Task statement - From the entries below, return exactly the lines beginning at the one that contains "def bootThread (s" and ending at the one that contains "address 0, and", both of them included, and only those lines.

Data supplied -
━━━━━━━━━━━━━━━━━━━━━━━━━━━━━━
-- ==== Sys2Proof/Machine/Step.lean ====
section
/-! DEFINITION. One step of the machine: whose turn it is, and what happens at it. The turns are the interleaving of the agents
(R198, R296, R325), data that the surroundings supply. -/

namespace Sys2Proof.Machine

/-- One step. -/
def step (s : State) : Host.Outcome State Fault Refusal :=
  match s.turns with
  | [] => runNext (settle s)
  | .thread f :: l =>
    match focus f (settle { s with turns := l }) with
    | some s => runCur s
    | none => .next (settle { s with turns := l })
  | .work :: l => runWork (settle { s with turns := l })
  | .host a :: l => hostAct a (settle { s with turns := l })
  | .event i :: l =>
    let s := settle { s with turns := l }
    if fromOutside s i then runEvent i s else .next s

/-- Where withFetchWord places its page tables and its code page. -/
def bootTable (k : Nat) : Nat := 0x10000 + 0x1000 * k

/-- The thread in focus about to fetch at address 0, under the page tables of withFetchWord. -/
def bootThread (s : State) (t : Thread) : Thread :=
  { t with
    live := true, wait := none, parking := none, grp := none, stepDue := none, elim := none, cut := none, sent := false, begun := false, chain := 0
    spawned := none
    logged := false, pc := 0
    ctl := { t.ctl with pgroot := BitVec.ofNat 64 (localPa s (bootTable 0)) } }

/-- `s` with the instruction word where step fetches next: a thread runs at address 0, its page tables map the page of
address 0, and the word lies there. It stands for the load of a program and the start of its pack (log entry 20). -/
def State.withFetchWord (s : State) (_nbits w : Nat) : State :=
  let pte (k x : Nat) (s : State) : State := wrWord (localPa s (bootTable k)) (BitVec.ofNat 64 x) s
  let s := { s with
    turns := [], work := [], poison := []
    pkg := { s.pkg with dbg := none, tripped := false, fwfail := false }
    cores := s.cores.map fun (k, c) => (k, { c with sets := [], ring := { c.ring with held := [], cutLog := false } })
    cur := bootThread s s.cur }
  let s := pte 0 (localPa s (bootTable 1) + 1) s
  let s := pte 1 (localPa s (bootTable 2) + 1) s
  let s := pte 2 (localPa s (bootTable 3) + 1) s
  let s := pte 3 (localPa s (bootTable 4) + 1) s
  let s := pte 4 (localPa s (bootTable 5) + 15) s
  { wrPhys (localPa s (bootTable 5)) 4 w s with past := [] }

end Sys2Proof.Machine
end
━━━━━━━━━━━━━━━━━━━━━━━━━━━━━━
Your response -
def bootThread (s : State) (t : Thread) : Thread :=
  { t with
    live := true, wait := none, parking := none, grp := none, stepDue := none, elim := none, cut := none, sent := false, begun := false, chain := 0
    spawned := none
    logged := false, pc := 0
    ctl := { t.ctl with pgroot := BitVec.ofNat 64 (localPa s (bootTable 0)) } }

/-- `s` with the instruction word where step fetches next: a thread runs at address 0, its page tables map the page of
address 0, and the word lies there. It stands for the load of a program and the start of its pack (log entry 20). -/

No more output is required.